В последнее время мир очень сильно изменился. Когда мы делали «Реутов ТВ», можно было шутить над всем и никому это не казалось недопустимым или запредельным. Мы делали то, что считали смешным и уместным в рамках нашей морали. Я не думаю, что даже половину из того, что мы делали тогда, можно было бы сделать сейчас. Возможно, мы это и смогли бы сделать, но в комментариях было бы много самокопания и люди бы писали: «А не боитесь, что на вас напишут заявление? Зачем вы это сделали?». Раньше такого не было. У людей стало больше внутренних ограничений, они как будто бы запуганы. Поэтому и стала популярна бессмыслица, абстрактные шутки ни о чем, потому что они ни к чему не относятся. Они смешные просто потому, что не имеют смысла. Заниматься сатирой стало сложно, а у нас тогда был именно сатирический юмор.
Я стараюсь шутить о том, что мне смешно и что касается меня и моего личного опыта. Уже проверено, что, если я шучу на тему, по отношению к которой у меня есть яркая позиция, а не потому что надо пошутить, юмор обладает энергией. Сам я тоже не обижаюсь на шутки. Меня, скорее, обижает то, что они могут быть несмешными. Если шутка крутая — класс, пишите обо мне что угодно. Но если под видом шутки сказано оскорбление, то тогда мне будет просто неприятно. Часто шутками называют то, что шутками не является.
Можно и нужно шутить про все. Другой вопрос, как это сделать и перед кем. Тут много но, из этого и состоит искусство шутки. Вовремя сказанная правильная шутка на любую тему может быть смешной. Главное, чтобы ты просто хотел шутить, а не пытаться сделать больно.


Рома
Бордунов
Вся моя жизнь — это сплошная неудачная шутка, но речь не об этом.

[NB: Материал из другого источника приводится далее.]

/-- Settles O34: LineV's cover is its run of pixels, and its accesses stay below W*P. -/
theorem linevCompletes : Obligations.LinevCompletes := by
  unfold Obligations.LinevCompletes
  intro s p x y len hinv hrun hp hx hy hlen
  have hbuf : p < s.buf.length := hinv.buf_lt hp
  obtain ⟨hexec, hcontrol, htrace⟩ := exec_completes_onlyBuffers (i := .linev p x y len) hrun rfl
    (firstFault_linevChecks hp hx hy hlen) (onlyBuffers_lineV p x y len s)
  refine ⟨_, hexec, hcontrol, htrace, fun cx r hcx _ => ?pixels, fun q i hi => ?frame⟩
  case pixels => simp [pix_lineV hbuf hx hcx]
  case frame =>
    rw [memRead_respond, lineV_eq]
    refine memRead_orAll_frame hbuf (hi.imp_right fun habove => cover_eq_zero fun e he => ?_)
    exact Nat.ne_of_lt (Nat.lt_of_lt_of_le (mem_lineVAccesses_lt hx hy hlen e he) habove)

end Sys2Proof.Machine
end

section
/-! SUPPORT. The printer commands: PCFG, PUSH, PRINT and PCLEAR's pseudocode (R151, R154, R156, R158) in the frame of R209, and
the completed PUSH and PCLEAR, which send events and change no state (R153, R157). -/

namespace Sys2Proof.Machine

/-! ### The checks of the printer commands, in order -/

/-- R151's checks. -/
theorem elim_firstFault_pcfgChecks (s : State) (p w pages : Nat) (done : State) (fault : FaultCode → State) :
    (firstFault (pcfgChecks s p w pages)).elim done fault =
      if s.params.nprn ≤ p then fault .errSel
      else if (ctx s p).valid = true then fault .errRecfg
      else if w < 2 ∨ pages < 1 ∨ s.params.maxp < pages ∨ s.params.bufsz < w * pages then fault .errAlloc
      else done := by
  simp only [pcfgChecks, printerExists, elim_firstFault_cons, Bool.or_eq_true, decide_eq_true_eq, or_assoc]
  rfl

/-- R154's checks. -/
theorem elim_firstFault_pushChecks (s : State) (p len : Nat) (done : State) (fault : FaultCode → State) :
    (firstFault (pushChecks s p len)).elim done fault =
      if s.params.nprn ≤ p then fault .errSel
      else if (ctx s p).valid = false then fault .errUncfg
      else if widthOf s p < len then fault .errRange
      else done := by
  rw [pushChecks, elim_firstFault_usablePrinter, elim_firstFault_inRange]
  simp only [decide_eq_true_eq]

/-- The checks of a command that needs a usable printer and nothing else (R158). -/
theorem elim_firstFault_usablePrinter_nil (s : State) (p : Nat) (done : State) (fault : FaultCode → State) :
    (firstFault (usablePrinter s p)).elim done fault =
      if s.params.nprn ≤ p then fault .errSel
      else if (ctx s p).valid = false then fault .errUncfg
      else done :=
  elim_firstFault_usablePrinter s p [] done fault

Оглядываясь на то, что я еще несколько лет назад писал в интернете и снимал на видео, я испытываю неловкость, но еще не стыд: ну юный был, глупый, но не более того.
Но есть штуки, за которые я бы дал себе леща. Около пяти–шести лет назад я попробовал себя в открытом микрофоне и записался у Кирилла Сиетлова в очередь. Два часа ждал, пока другие отшутят свои монологи про дрочку, геев и прочие интересные темы. Наконец, вызвали меня — я волнуюсь, но стараюсь вида не подавать. В руках у меня, как у сатирика Жванецкого, несколько листов заготовленных шуток. Но самые потрясающие шутки я придумал на ходу.

1. Передо мной сейчас человек 30 было. Ситуация прямо как с моей бывшей!
2. В зале есть евреи? Есть? Ну конечно, тут же вход бесплатный.
3. Я родился на острове, где очень много рыбы. Все пахнет рыбой. Напоминает о моей бывшей.
Возможно, были еще искрометные юморески, но мозг предпочел их выбросить из головы, чтобы я не умер со стыда. Сейчас ужасно неловко это вспоминать. Это плохие шутки не потому, что они про евреев или женщин, а потому, что они безвкусны и избиты. В любой компании, если такое скажешь, все еще десять минут будут смотреть в стол молча. И еще мне довольно неловко за скетч, который мы сняли около двух лет назад: в нем мы пародировали шоу «Голые и смешные» и скандалы с харассментом. Получилось довольно жирно и не особо смешно. Можно было и потоньше что-то придумать.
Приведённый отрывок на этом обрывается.